この記事を読んで,皆さんの「年末年始休暇に読みたい本リスト」の一冊に加われば幸いです.
“Same as Ever" について
タイトルを直訳すると「かつてと同じもの」ですが,私はこの本のタイトルを「相変わらず変わらないもの」と解釈しました.
というのもこの本は,おそらくDNAレベルで人間に埋め込まれている認知バイアスによって,人間がいかに間違った選択をしてきたか,そしてそれは今後の人類の歴史でも変わらないだろうという考察を加えているからです.
本編は23の章に分かれていて,それぞれで人間の認知バイアスと投資を関連付けて,
- 投資で犯しやすい間違い
- 間違いを避けるためのアドバイス
が書かれています.
『サイコロジー・オブ・マネー』の時のような衝撃はないものの,やはり示唆に富む内容が多く,私はKindleでハイライトした部分をNotice(メモアプリ)にまとめるという読書スタイルですが,いいことがたくさん書いてあってハイライトした部分が自然と多くなり,まとめるのに時間がかかって大変です.
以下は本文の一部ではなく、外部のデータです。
/-- States that agree on everything but an unloaded word are the same state once the word is loaded, so what a
command leaves agrees unless it reads an unloaded word. -/
theorem AgreeButUnloadedWord.afterInstr {s s' : State} {i : Instr} (h : AgreeButUnloadedWord s s')
    (hr : readsWord i = true → s.wvalid = true) :
    AgreeButUnloadedWord (s.afterInstr i) (s'.afterInstr i) := by
  obtain ⟨hv, hm, -, hin, hd, hw⟩ := h
  have hres : resultOf i s.word = resultOf i s'.word := by
    cases hri : readsWord i with
    | true => rw [hw (hr hri)]
    | false => exact resultOf_congr_of_not_readsWord hri _ _
  have hword : (s.wvalid || isLoad i) = true → wordAfter i s.word = wordAfter i s'.word := by
    rw [Bool.or_eq_true, isLoad_eq_true_iff]
    rintro (hl | ⟨w, rfl⟩)
    · rw [hw hl]
    · rfl
  exact ⟨by simp [hv], by simp [hv, hm], by simp [hres], hin, hd, hword⟩

theorem AgreeButUnloadedWord.afterCommand {s s' : State} {c : Cmd} (h : AgreeButUnloadedWord s s')
    (hc : unloadedRead s.wvalid c = none) :
    AgreeButUnloadedWord (s.afterCommand c) (s'.afterCommand c) := by
  cases hd : decode c with
  | accept i =>
    rw [State.afterCommand_of_accept hd, State.afterCommand_of_accept hd]
    refine h.afterInstr fun hr => ?_
    by_contra hv
    simp [unloadedRead, hd, hr, hv] at hc
  | reject r =>
    obtain ⟨hv, hm, -, hin, hdr, hw⟩ := h
    rw [State.afterCommand_of_reject hd, State.afterCommand_of_reject hd]
    exact ⟨hv, hm, rfl, hin, hdr, hw⟩

theorem AgreeButUnloadedWord.afterReset {s s' : State} (h : AgreeButUnloadedWord s s') :
    AgreeButUnloadedWord s.afterReset s'.afterReset := by
  obtain ⟨-, -, -, hin, hd, -⟩ := h
  exact ⟨rfl, rfl, rfl, hin, by simp [hd], by simp⟩

theorem AgreeButUnloadedWord.afterResetDuring {s s' : State} {c : Cmd} (h : AgreeButUnloadedWord s s')
    (hc : unloadedRead s.wvalid c = none) :
    AgreeButUnloadedWord (s.afterResetDuring c) (s'.afterResetDuring c) := by
  obtain ⟨hv, hm, hres, hin, hd, hw⟩ := h
  have hdrawn : AgreeButUnloadedWord s.drawn s'.drawn := ⟨hv, hm, hres, hin, by simp [hd], hw⟩
  obtain ⟨-, -, hresponse, -⟩ := hdrawn.afterCommand hc
  exact ⟨rfl, rfl, by simp [hd, hresponse], hin, by simp [hd], by simp⟩

theorem AgreeButUnloadedWord.withInput {s s' : State} (h : AgreeButUnloadedWord s s') (es : List HostEvent) :
    AgreeButUnloadedWord (s.withInput es) (s'.withInput es) := by
  obtain ⟨hv, hm, hres, -, hd, hw⟩ := h
  exact ⟨hv, hm, hres, rfl, hd, hw⟩

theorem AgreeButUnloadedWord.idle {s s' : State} (h : AgreeButUnloadedWord s s') :
    AgreeButUnloadedWord s.idle s'.idle := by
  obtain ⟨hv, hm, -, hin, hd, hw⟩ := h
  exact ⟨hv, hm, rfl, hin, hd, hw⟩

/-- Whether an unloaded read is in flight at a reset does not depend on the word. -/
theorem AgreeButUnloadedWord.uninitInFlight_eq {s s' : State} (h : AgreeButUnloadedWord s s') :
    uninitInFlight s' = uninitInFlight s := by
  obtain ⟨hv, hm, -, hin, -⟩ := h
  unfold uninitInFlight
  rw [hin, hv, hm]

/-- Settles O58: a command of a step that goes on, in flight at a reset or not, has a loaded word or does not
read it, and every event keeps the agreement then. -/
theorem unloadedWordNeverShows : Obligations.UnloadedWordNeverShows := by
  intro s s' t h hs
  obtain ⟨hfl, hstep, hmark⟩ := (stepStrict_next_iff s t).1 hs
  have matched {t' : State} (hstep' : step s' = .next t') (ht : AgreeButUnloadedWord t t') :
      ∃ t', stepStrict s' = .next t' ∧ AgreeButUnloadedWord t t' := by
    have hmark' : t'.uninitMark = none := by
      obtain ⟨-, hm, -⟩ := ht
      exact hm ▸ hmark
    exact ⟨t', (stepStrict_next_iff s' t').2 ⟨h.uninitInFlight_eq.trans hfl, hstep', hmark'⟩, ht⟩
  have hin : s'.input = s.input := by
    obtain ⟨-, -, -, hin, -⟩ := h
    exact hin.symm
  obtain ⟨hnil, rfl⟩ | ⟨c, es, hcmd, rfl⟩ | ⟨es, hreset, rfl⟩ | ⟨c, es, hdur, rfl⟩ := step_cases hstep
  · exact matched (step_of_nil (hin.trans hnil)) h.idle
  · exact matched (step_of_command (hin.trans hcmd))
      ((h.withInput es).afterCommand (unloadedRead_of_unmarked hmark))
  · exact matched (step_of_reset (hin.trans hreset)) (h.withInput es).afterReset
  · have hc : unloadedRead s.wvalid c = none := by
      simpa [uninitInFlight_of_resetDuring hdur] using hfl
    exact matched (step_of_resetDuring (hin.trans hdur)) ((h.withInput es).afterResetDuring hc)

end Sys2Proof.Machine

/-! ## `WVALID` over a step, the reset state and the next command (O52, O49, O11) -/

namespace Sys2Proof.Machine

theorem loadsWord_eq_true_iff (c : Cmd) : loadsWord c = true ↔ ∃ w, decode c = .accept (.load w) := by
  cases h : decode c with
  | accept i => simp [loadsWord, h, isLoad_eq_true_iff]
  | reject r => simp [loadsWord, h]

/-- 10_state.md R30: a step that makes `WVALID` true took a LOAD. -/
theorem step_sets_wvalid {s t : State} (h : step s = .next t) (hs : s.wvalid = false) (ht : t.wvalid = true) :
    ∃ c w rest, s.input = .command c :: rest ∧ decode c = .accept (.load w) := by
  obtain ⟨-, rfl⟩ | ⟨c, es, hin, rfl⟩ | ⟨es, -, rfl⟩ | ⟨c, es, -, rfl⟩ := step_cases h
  · simp [hs] at ht
  · obtain ⟨w, hw⟩ := (loadsWord_eq_true_iff c).1 (by simpa [hs] using ht)
    exact ⟨c, w, es, hin, hw⟩
  · simp at ht
  · simp at ht

/-- 10_state.md R30: a step that makes `WVALID` false took a reset. -/
theorem step_clears_wvalid {s t : State} (h : step s = .next t) (hs : s.wvalid = true)
    (ht : t.wvalid = false) : ∃ e rest, s.input = e :: rest ∧ e.isCommand = false := by
  obtain ⟨-, rfl⟩ | ⟨c, es, -, rfl⟩ | ⟨es, hin, rfl⟩ | ⟨c, es, hin, rfl⟩ := step_cases h
  · simp [hs] at ht
  · simp [hs] at ht
  · exact ⟨_, es, hin, rfl⟩
  · exact ⟨_, es, hin, rfl⟩

/-- Settles O52, clause by clause from what a step does to `WVALID`. -/
theorem wvalidIsSetByLoadAndClearedByReset : Obligations.WvalidIsSetByLoadAndClearedByReset := by
  refine ⟨rfl, fun s t => step_sets_wvalid, fun s c w rest hin hd => ?_, fun s t => step_clears_wvalid,
    fun i s hv hm hlo hhi => execStrict_of_unloaded ((readsWord_eq_true_iff i).2 ⟨hlo, hhi⟩) hv hm⟩
  refine ⟨_, step_of_command hin, ?_⟩
  simp [(loadsWord_eq_true_iff c).2 ⟨w, hd⟩]

/-- Settles O49: the reset state is an unmarked state with no loaded word. -/
theorem resetStateHoldsNoValue : Obligations.ResetStateHoldsNoValue :=
  ⟨rfl, rfl, fun i hlo hhi => execStrict_of_unloaded ((readsWord_eq_true_iff i).2 ⟨hlo, hhi⟩) rfl rfl⟩

theorem decode_tableCommand_of_decodeTableWord {nbits w : Nat} {i : Instr}
    (h : decodeTableWord nbits w = some i) : decode (tableCommand nbits w) = .accept i := by
  unfold decodeTableWord at h
  split at h
  · split at h
    · next j hj => rw [hj, Option.some.inj h]
    · simp at h
  · simp at h

/-- Settles O11: the issued word is taken as the next event, and the events behind it are those of `s`. -/
theorem tableWordIsTheNextCommand : Obligations.TableWordIsTheNextCommand := by
  intro s nbits w i h
  have hin : (s.withFetchWord nbits w).input = .command (tableCommand nbits w) :: s.input := rfl
  calc step (s.withFetchWord nbits w)
      = deliver (.command (tableCommand nbits w)) ((s.withFetchWord nbits w).withInput s.input) :=
        step_of_cons hin
    _ = runCommand (tableCommand nbits w) s := rfl
    _ = exec i s := runCommand_of_accept (decode_tableCommand_of_decodeTableWord h) s

/-! ## A platform steps one block at a time (O47) -/

/-- Everything a step of one block of a platform can do. -/
theorem Platform.stepAt_next_iff (p q : Platform) (k : Nat) :
    p.stepAt k = .next q ↔
      ∃ o t, p.tiles[k]? = some o ∧ step o.block = .next t ∧ q = ⟨p.tiles.set k { o with block := t }⟩ := by
  cases hk : p.tiles[k]? with
  | none => simp [Platform.stepAt, hk]
  | some o =>
    obtain ⟨t, ht⟩ := exists_step_next o.block
    simp [Platform.stepAt, hk, ht, eq_comm]

/-- A step of one block leaves every other one as it was. -/
theorem Platform.stepAt_frame {p q : Platform} {k k' : Nat} (h : p.stepAt k = .next q) (hne : k' ≠ k) :
    q.tiles[k']? = p.tiles[k']? := by
  obtain ⟨o, t, -, -, rfl⟩ := (Platform.stepAt_next_iff p q k).1 h
  exact List.getElem?_set_ne hne.symm

/-- Steps of two different blocks commute. -/
theorem Platform.stepAt_comm {p q r : Platform} {i j : Nat} (hne : i ≠ j) (hi : p.stepAt i = .next q)
    (hj : q.stepAt j = .next r) : ∃ q', p.stepAt j = .next q' ∧ q'.stepAt i = .next r := by
  obtain ⟨b, u, hb, hu, rfl⟩ := (Platform.stepAt_next_iff q r j).1 hj
  have hbp : p.tiles[j]? = some b := (Platform.stepAt_frame hi hne.symm).symm.trans hb
  obtain ⟨a, t, ha, ht, rfl⟩ := (Platform.stepAt_next_iff p q i).1 hi
  have hj' : p.stepAt j = .next ⟨p.tiles.set j { b with block := u }⟩ :=
    (Platform.stepAt_next_iff _ _ j).2 ⟨b, u, hbp, hu, rfl⟩
  refine ⟨_, hj', (Platform.stepAt_next_iff _ _ i).2 ⟨a, t, ?_, ht, ?_⟩⟩
  · exact (Platform.stepAt_frame hj' hne).trans ha
  · simp only [List.set_comm _ _ hne]

/-- Settles O47: the platform's step is the block's own step put back in its place of the list. -/
theorem instancesAreIndependent : Obligations.InstancesAreIndependent := by
  refine ⟨fun p k o hk => ?_, fun p q r i j => Platform.stepAt_comm⟩
  obtain ⟨t, ht⟩ := exists_step_next o.block
  have hq : p.stepAt k = .next ⟨p.tiles.set k { o with block := t }⟩ :=
    (Platform.stepAt_next_iff _ _ k).2 ⟨o, t, hk, ht, rfl⟩
  obtain ⟨hlt, -⟩ := List.getElem?_eq_some_iff.1 hk
  exact ⟨_, t, hq, ht, List.length_set, List.getElem?_set_self hlt, fun k' => Platform.stepAt_frame hq⟩

end Sys2Proof.Machine

/-! ## The four edges of the word, said once for all sides (O29, O30, O31) -/

namespace Sys2Proof.Machine

open Sys2Proof.Certificates

/-- The view of the word that the getter of a side returns (10_state.md R21). -/
@[simp] def edgeOf : Side → Word → Edge
  | .top => topOf
  | .right => rightOf
  | .bottom => bottomOf
  | .left => leftOf

/-- The word with one edge replaced (40_edge_accessors.md R82, R84, R86, R88). -/
@[simp] def withEdge : Side → Word → Edge → Word
  | .top => withTop
  | .right => withRight
  | .bottom => withBottom
  | .left => withLeft

theorem exec_getSide (x : Side) (s : State) :
    exec (getSide x) s = readCommand (opcodeOf (getSide x)) (fun w => zext16 (edgeOf x w)) s := by
  cases x <;> rfl

theorem exec_setSide (x : Side) (d : Word) (s : State) :
    exec (setSide x d) s =
      updateCommand (opcodeOf (setSide x d)) (fun w => withEdge x w (edgeOperand d)) s := by
  cases x <;> rfl

/-- The one result with which a getter answers on a loaded word. -/
theorem answers_getSide_iff (x : Side) {s : State} (h : s.wvalid = true) (r : Word) :
    Answers (getSide x) s r ↔ r = zext16 (edgeOf x s.word) := by
  simp only [Answers, exec_getSide, readCommand_of_loaded _ _ s h]
  simp [eq_comm]

/-- A setter and then a getter: the getter answers its edge of the word the setter has written. -/
theorem seqAnswers_setSide_getSide (x y : Side) (d : Word) {s : State} (h : s.wvalid = true) :
    SeqAnswers [setSide x d, getSide y] s (zext16 (edgeOf y (withEdge x s.word (edgeOperand d)))) := by
  simp only [SeqAnswers, execSeq, exec_setSide, exec_getSide, updateCommand_of_loaded _ _ s h, readCommand_eq]
  exact ⟨_, rfl, rfl⟩

/-! ### Which word bits an edge holds -/

theorem wordBit_lt (x : Side) (i : Nat) : wordBit x i < 16 := Nat.mod_lt _ (by decide)

/-- 10_state.md R22: the last bit of an edge is the first bit of the clockwise next one. -/
theorem wordBit_four (x : Side) : wordBit x 4 = wordBit (clockwise x) 0 := by cases x <;> rfl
この記事では,その中でも特に印象に残った3つについて考察を加えていきます.
常にある程度の現金を確保せよ
私も製造業で働いていますが,「在庫は悪,各工程が必要なものだけを必要な時に受け取れる物流を築いて在庫を極小化する」いわゆるジャスト・イン・タイム方式は製造業ではデファクト・スタンダードです.
たしかに効率的に見えるジャスト・イン・タイムですが,残念ながらCOVID-19の蔓延でそれが機能しなくなり,車などは売れ筋のモデルでも納車まで半年は普通,下手したら年単位,という状態でサプライチェーンが崩壊したのは記憶に新しいと思います.
結果論でしかないですが,最終品の製造メーカーだけでなく部品メーカーも「もう少し部品を余剰に持っておく」という生産体制だったなら,あそこまで深刻なサプライチェーンの崩壊はなかったかもしれません.
モーガン・ハウゼルはここから得られる教訓として「多少効率性は落ちるが,遊び(余裕しろ)を確保しておくことが大切」と結論づけています.
そして,投資における「遊び」が現金です.
現金を持っていても収益を生まないので現金確保を極小化する投資家もいますし,その気持ちは理解できます.
しかしある程度の現金を確保しておかないと,たとえば下落相場が来て買い増しのチャンスというオポチュニティが来ても機動的に動くことができませんし,もっと悪いのは,下落相場が来た時に手元資金がないことで不安になったり,資金確保の必要性に迫られて投資を手放さざるを得なくなることです.
私もアセット・アロケーションの最低でも10%以上,理想は15 – 20%を現金で確保を心がけていますが,手元流動性の大切さを再確認できました.
新NISAが目前に迫っていますが,「早く枠を埋めるのが正義」という風潮には少し疑問を持っています.
確かに,時間と複利の面だけで考えればNISA枠をできるだけ早く使い切るのが良い戦略ですが,株価の上下を加味すると必ずしも早ければいいというわけでもありません.
私はドルコスト平均による時間分散で少しずつ枠を埋めつつ,常に流動性を確保する戦略で新NISAを活用していきます.
プロセスには巡航速度がある
早く金持ちになろうとしてはいけないという教訓です.
人間が生まれてから1年で大人になれないように,どんなプロセスにも巡航速度があって,その速度を超え続けるといずれプロセスは耐えきれなくなって崩壊します.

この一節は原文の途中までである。